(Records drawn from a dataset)
-*-
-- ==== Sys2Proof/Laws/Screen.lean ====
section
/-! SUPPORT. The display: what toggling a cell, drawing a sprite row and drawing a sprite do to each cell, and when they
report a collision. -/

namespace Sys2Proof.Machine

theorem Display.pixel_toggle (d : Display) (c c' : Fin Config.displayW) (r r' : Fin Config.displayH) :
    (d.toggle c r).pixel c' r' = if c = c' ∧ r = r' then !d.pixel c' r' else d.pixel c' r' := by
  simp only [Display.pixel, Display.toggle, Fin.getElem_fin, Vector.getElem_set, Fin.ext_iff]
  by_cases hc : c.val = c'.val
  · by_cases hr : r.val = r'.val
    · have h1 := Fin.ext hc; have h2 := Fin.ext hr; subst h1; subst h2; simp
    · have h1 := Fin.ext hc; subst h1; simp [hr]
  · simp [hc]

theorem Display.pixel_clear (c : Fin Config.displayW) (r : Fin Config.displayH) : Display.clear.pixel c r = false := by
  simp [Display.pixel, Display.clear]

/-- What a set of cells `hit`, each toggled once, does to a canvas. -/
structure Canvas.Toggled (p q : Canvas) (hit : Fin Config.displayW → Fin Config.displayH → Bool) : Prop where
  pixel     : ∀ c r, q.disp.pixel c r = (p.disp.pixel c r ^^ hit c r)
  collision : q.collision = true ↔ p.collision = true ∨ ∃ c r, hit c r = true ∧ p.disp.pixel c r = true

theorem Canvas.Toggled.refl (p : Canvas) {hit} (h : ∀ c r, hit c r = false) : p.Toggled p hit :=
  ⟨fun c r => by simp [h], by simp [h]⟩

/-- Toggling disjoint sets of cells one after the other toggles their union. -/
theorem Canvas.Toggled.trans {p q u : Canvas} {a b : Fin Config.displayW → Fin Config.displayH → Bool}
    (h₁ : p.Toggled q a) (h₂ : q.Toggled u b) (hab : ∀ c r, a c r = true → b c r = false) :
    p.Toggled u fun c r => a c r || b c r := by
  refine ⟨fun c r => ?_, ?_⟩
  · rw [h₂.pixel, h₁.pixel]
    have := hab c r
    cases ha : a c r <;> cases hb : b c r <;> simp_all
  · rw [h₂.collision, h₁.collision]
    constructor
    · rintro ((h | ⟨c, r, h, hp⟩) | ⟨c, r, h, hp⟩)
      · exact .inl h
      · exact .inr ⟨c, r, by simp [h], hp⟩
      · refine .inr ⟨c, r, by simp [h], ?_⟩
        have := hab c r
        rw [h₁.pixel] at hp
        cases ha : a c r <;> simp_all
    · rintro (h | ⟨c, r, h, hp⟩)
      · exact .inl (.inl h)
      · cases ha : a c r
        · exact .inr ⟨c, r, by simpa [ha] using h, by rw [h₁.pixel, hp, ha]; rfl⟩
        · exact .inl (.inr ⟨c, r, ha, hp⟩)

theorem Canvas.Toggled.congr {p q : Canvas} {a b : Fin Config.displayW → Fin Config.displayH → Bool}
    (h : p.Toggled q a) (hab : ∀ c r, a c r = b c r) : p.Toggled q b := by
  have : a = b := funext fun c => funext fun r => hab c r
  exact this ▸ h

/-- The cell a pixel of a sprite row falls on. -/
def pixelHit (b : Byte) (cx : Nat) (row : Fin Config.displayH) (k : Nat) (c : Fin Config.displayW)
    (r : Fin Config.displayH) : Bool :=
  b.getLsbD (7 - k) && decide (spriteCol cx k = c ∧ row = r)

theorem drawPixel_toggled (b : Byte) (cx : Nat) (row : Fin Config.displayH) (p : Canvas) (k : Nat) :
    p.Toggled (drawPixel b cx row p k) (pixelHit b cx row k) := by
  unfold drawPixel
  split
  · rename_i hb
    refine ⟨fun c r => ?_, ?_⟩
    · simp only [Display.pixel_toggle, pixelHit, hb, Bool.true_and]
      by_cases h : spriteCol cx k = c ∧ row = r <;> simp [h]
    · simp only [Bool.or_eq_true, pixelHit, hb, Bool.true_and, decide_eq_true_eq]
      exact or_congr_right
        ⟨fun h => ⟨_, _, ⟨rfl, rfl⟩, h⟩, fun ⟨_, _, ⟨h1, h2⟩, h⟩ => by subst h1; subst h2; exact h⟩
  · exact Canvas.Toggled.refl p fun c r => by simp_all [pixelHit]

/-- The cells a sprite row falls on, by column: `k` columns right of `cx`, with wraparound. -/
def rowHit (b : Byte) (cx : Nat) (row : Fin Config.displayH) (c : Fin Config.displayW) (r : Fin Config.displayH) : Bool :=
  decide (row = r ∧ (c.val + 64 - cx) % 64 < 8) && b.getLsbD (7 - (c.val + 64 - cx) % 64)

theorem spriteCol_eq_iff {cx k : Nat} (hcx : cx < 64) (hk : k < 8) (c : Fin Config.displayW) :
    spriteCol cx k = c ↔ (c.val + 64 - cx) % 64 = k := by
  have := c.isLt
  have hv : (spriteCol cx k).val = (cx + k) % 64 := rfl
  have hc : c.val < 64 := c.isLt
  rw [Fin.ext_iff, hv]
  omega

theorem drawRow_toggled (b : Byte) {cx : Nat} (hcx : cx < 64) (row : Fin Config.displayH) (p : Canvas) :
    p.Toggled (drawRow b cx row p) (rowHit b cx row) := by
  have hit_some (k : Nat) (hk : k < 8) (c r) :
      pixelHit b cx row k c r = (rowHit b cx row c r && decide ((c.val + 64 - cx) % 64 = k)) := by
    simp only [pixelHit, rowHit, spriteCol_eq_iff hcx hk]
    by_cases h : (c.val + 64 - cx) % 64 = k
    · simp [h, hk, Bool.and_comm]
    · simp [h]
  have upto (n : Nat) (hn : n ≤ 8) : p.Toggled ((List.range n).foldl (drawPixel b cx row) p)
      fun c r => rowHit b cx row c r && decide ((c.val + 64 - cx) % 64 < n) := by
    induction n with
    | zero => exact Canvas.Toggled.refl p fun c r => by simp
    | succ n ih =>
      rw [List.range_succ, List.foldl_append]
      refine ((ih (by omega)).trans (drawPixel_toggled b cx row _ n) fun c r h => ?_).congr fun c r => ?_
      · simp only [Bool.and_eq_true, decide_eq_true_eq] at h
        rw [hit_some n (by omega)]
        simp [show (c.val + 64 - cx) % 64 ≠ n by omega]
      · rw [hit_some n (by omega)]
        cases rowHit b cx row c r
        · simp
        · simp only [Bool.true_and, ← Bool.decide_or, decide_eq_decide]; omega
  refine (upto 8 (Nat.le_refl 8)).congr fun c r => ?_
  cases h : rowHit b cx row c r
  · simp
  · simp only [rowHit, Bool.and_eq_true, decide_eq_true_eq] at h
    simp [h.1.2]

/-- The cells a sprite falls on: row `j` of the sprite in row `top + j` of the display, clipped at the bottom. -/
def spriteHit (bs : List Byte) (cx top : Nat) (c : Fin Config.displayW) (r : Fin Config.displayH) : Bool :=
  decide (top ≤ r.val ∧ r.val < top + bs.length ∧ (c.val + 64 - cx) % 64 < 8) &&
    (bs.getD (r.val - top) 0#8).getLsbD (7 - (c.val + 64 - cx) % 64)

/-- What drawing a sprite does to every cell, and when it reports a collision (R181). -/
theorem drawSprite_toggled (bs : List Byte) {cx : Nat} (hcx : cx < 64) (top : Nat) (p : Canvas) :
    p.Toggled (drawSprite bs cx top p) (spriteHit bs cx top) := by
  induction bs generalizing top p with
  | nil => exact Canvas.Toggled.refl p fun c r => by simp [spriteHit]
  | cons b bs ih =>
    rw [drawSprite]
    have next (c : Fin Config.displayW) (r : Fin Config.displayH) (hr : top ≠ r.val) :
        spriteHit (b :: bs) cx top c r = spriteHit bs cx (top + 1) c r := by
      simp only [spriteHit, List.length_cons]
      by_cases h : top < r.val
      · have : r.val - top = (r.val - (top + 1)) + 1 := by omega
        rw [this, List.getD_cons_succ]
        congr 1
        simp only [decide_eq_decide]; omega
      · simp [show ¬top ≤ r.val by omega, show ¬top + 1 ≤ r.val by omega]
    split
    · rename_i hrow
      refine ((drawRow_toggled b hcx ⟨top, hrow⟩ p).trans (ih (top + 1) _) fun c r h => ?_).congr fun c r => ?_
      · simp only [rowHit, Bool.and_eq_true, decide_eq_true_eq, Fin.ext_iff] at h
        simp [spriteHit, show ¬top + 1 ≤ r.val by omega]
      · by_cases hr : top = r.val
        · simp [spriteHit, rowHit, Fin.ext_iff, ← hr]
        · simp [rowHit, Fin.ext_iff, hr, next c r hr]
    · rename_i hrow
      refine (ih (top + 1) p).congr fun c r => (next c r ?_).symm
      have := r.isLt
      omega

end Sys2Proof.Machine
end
-*-
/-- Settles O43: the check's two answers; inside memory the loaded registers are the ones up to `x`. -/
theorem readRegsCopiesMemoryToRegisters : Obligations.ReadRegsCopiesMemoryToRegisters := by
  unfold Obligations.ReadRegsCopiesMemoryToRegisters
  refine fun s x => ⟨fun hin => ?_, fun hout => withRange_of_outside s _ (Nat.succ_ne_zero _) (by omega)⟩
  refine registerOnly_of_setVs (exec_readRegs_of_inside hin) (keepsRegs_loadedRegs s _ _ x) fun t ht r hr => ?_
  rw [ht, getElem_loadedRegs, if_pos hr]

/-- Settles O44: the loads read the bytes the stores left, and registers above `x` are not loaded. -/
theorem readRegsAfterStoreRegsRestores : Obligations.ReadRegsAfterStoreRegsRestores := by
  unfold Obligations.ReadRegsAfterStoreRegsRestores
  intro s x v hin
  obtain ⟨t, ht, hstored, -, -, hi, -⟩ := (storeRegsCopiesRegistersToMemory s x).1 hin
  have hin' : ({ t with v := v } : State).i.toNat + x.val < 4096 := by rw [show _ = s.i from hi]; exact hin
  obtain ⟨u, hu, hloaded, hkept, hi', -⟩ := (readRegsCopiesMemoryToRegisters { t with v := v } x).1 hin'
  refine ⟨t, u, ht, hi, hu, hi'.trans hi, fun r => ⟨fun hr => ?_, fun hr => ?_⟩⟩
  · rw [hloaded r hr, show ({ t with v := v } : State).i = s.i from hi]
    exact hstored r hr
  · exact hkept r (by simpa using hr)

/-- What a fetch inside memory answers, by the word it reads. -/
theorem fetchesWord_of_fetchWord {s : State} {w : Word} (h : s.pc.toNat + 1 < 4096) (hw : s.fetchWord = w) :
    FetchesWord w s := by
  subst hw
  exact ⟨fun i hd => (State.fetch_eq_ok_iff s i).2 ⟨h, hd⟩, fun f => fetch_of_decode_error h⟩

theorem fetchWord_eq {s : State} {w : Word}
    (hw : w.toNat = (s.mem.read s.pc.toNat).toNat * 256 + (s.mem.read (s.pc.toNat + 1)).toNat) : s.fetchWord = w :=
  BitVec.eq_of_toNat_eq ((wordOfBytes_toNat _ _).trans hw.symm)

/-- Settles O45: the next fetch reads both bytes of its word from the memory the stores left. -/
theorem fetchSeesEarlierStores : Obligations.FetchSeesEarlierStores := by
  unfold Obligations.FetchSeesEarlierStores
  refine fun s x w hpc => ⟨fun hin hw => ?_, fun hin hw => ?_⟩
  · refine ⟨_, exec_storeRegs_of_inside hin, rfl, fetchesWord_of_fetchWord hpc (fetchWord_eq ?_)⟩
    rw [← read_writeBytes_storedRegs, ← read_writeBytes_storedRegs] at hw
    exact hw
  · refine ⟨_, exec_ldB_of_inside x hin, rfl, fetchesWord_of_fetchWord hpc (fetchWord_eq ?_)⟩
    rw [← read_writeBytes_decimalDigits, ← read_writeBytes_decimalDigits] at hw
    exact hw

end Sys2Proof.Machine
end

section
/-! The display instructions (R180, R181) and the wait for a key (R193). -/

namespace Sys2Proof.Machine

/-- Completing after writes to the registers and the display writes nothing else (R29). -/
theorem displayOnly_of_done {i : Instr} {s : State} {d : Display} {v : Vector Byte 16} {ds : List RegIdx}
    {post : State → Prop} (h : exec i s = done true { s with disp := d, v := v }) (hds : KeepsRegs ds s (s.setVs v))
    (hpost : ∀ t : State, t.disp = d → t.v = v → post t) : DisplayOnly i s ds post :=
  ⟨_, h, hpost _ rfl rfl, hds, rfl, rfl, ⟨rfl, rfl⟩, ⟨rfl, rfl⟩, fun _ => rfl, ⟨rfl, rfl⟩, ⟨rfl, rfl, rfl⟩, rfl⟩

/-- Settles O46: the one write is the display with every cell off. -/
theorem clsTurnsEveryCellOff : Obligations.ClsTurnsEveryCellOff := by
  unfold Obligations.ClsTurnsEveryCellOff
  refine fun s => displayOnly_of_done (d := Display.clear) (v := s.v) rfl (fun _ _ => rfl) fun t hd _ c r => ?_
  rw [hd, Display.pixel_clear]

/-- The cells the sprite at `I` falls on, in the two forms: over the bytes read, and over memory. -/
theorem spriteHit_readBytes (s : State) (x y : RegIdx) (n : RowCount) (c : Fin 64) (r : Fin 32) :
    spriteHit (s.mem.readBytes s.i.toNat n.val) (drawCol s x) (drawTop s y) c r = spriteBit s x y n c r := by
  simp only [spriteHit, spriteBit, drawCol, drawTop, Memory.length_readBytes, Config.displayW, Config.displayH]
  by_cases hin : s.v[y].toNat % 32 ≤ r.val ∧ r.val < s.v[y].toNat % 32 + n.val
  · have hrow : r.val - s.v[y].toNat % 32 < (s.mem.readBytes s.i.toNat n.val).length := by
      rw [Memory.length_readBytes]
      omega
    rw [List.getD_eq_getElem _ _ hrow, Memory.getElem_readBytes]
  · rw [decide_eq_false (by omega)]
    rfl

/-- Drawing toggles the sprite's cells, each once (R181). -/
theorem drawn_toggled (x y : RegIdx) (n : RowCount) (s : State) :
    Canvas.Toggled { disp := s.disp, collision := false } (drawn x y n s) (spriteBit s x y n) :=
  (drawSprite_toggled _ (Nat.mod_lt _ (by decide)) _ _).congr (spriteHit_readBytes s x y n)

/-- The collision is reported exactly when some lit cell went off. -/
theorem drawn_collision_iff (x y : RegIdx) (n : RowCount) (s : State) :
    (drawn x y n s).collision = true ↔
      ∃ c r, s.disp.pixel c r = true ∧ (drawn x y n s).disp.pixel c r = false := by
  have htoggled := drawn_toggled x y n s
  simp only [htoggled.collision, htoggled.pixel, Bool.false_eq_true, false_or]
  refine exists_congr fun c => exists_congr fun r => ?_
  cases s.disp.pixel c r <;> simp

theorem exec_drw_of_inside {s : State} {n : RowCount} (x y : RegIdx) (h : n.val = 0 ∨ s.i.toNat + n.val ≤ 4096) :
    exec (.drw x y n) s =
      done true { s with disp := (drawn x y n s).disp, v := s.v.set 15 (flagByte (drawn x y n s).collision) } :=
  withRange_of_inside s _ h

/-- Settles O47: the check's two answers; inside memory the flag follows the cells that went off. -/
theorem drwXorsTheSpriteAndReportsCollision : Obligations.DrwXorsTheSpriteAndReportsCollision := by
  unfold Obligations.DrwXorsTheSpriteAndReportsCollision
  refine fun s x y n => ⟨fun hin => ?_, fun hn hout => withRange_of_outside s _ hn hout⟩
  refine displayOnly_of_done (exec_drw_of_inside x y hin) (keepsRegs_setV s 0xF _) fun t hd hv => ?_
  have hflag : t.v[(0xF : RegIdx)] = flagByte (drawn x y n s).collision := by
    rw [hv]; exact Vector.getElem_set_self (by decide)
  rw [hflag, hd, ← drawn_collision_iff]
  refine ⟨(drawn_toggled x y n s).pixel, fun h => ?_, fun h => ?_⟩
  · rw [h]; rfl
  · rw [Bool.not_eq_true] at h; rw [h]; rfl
-*-
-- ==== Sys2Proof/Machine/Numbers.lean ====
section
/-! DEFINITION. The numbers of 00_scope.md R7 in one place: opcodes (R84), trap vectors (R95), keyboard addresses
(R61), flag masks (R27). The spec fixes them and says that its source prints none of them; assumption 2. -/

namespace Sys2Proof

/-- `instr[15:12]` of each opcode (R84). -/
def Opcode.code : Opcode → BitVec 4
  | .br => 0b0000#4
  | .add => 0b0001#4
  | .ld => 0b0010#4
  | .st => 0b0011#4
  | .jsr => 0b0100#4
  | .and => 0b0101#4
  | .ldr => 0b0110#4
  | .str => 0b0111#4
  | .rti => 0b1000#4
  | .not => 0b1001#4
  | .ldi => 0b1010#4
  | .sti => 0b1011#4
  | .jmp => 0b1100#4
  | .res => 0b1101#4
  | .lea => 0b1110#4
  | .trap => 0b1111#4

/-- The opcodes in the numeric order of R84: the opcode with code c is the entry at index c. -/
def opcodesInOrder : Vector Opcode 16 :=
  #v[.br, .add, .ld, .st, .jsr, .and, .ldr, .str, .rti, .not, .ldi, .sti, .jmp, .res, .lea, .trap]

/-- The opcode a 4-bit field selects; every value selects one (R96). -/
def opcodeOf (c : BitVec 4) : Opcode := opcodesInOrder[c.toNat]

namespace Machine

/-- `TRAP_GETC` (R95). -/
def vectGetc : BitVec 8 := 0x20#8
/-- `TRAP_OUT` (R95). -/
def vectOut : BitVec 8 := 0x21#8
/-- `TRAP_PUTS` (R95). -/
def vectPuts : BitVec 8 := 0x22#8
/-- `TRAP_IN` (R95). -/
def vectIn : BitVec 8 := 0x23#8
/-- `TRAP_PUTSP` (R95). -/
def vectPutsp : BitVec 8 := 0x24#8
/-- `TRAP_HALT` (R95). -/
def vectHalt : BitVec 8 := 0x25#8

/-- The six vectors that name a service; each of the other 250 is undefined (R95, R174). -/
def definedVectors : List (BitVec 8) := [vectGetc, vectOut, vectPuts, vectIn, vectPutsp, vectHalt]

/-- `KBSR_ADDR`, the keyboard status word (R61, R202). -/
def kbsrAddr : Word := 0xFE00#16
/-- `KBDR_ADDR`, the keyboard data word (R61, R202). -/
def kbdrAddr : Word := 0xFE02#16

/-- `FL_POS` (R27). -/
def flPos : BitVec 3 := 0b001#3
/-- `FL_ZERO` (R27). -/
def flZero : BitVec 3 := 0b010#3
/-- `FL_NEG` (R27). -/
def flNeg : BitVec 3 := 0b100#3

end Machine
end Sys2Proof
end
-*-
**WORK ORDER:**
The expected answer is an exact copy of the lines above, beginning at the line with "refine displayOnly_of_done (exec_drw_of_inside" and ending at the line with "h; rw [h]; rfl", with both ends in.

**REPLY:**
  refine displayOnly_of_done (exec_drw_of_inside x y hin) (keepsRegs_setV s 0xF _) fun t hd hv => ?_
  have hflag : t.v[(0xF : RegIdx)] = flagByte (drawn x y n s).collision := by
    rw [hv]; exact Vector.getElem_set_self (by decide)
  rw [hflag, hd, ← drawn_collision_iff]
  refine ⟨(drawn_toggled x y n s).pixel, fun h => ?_, fun h => ?_⟩
  · rw [h]; rfl
  · rw [Bool.not_eq_true] at h; rw [h]; rfl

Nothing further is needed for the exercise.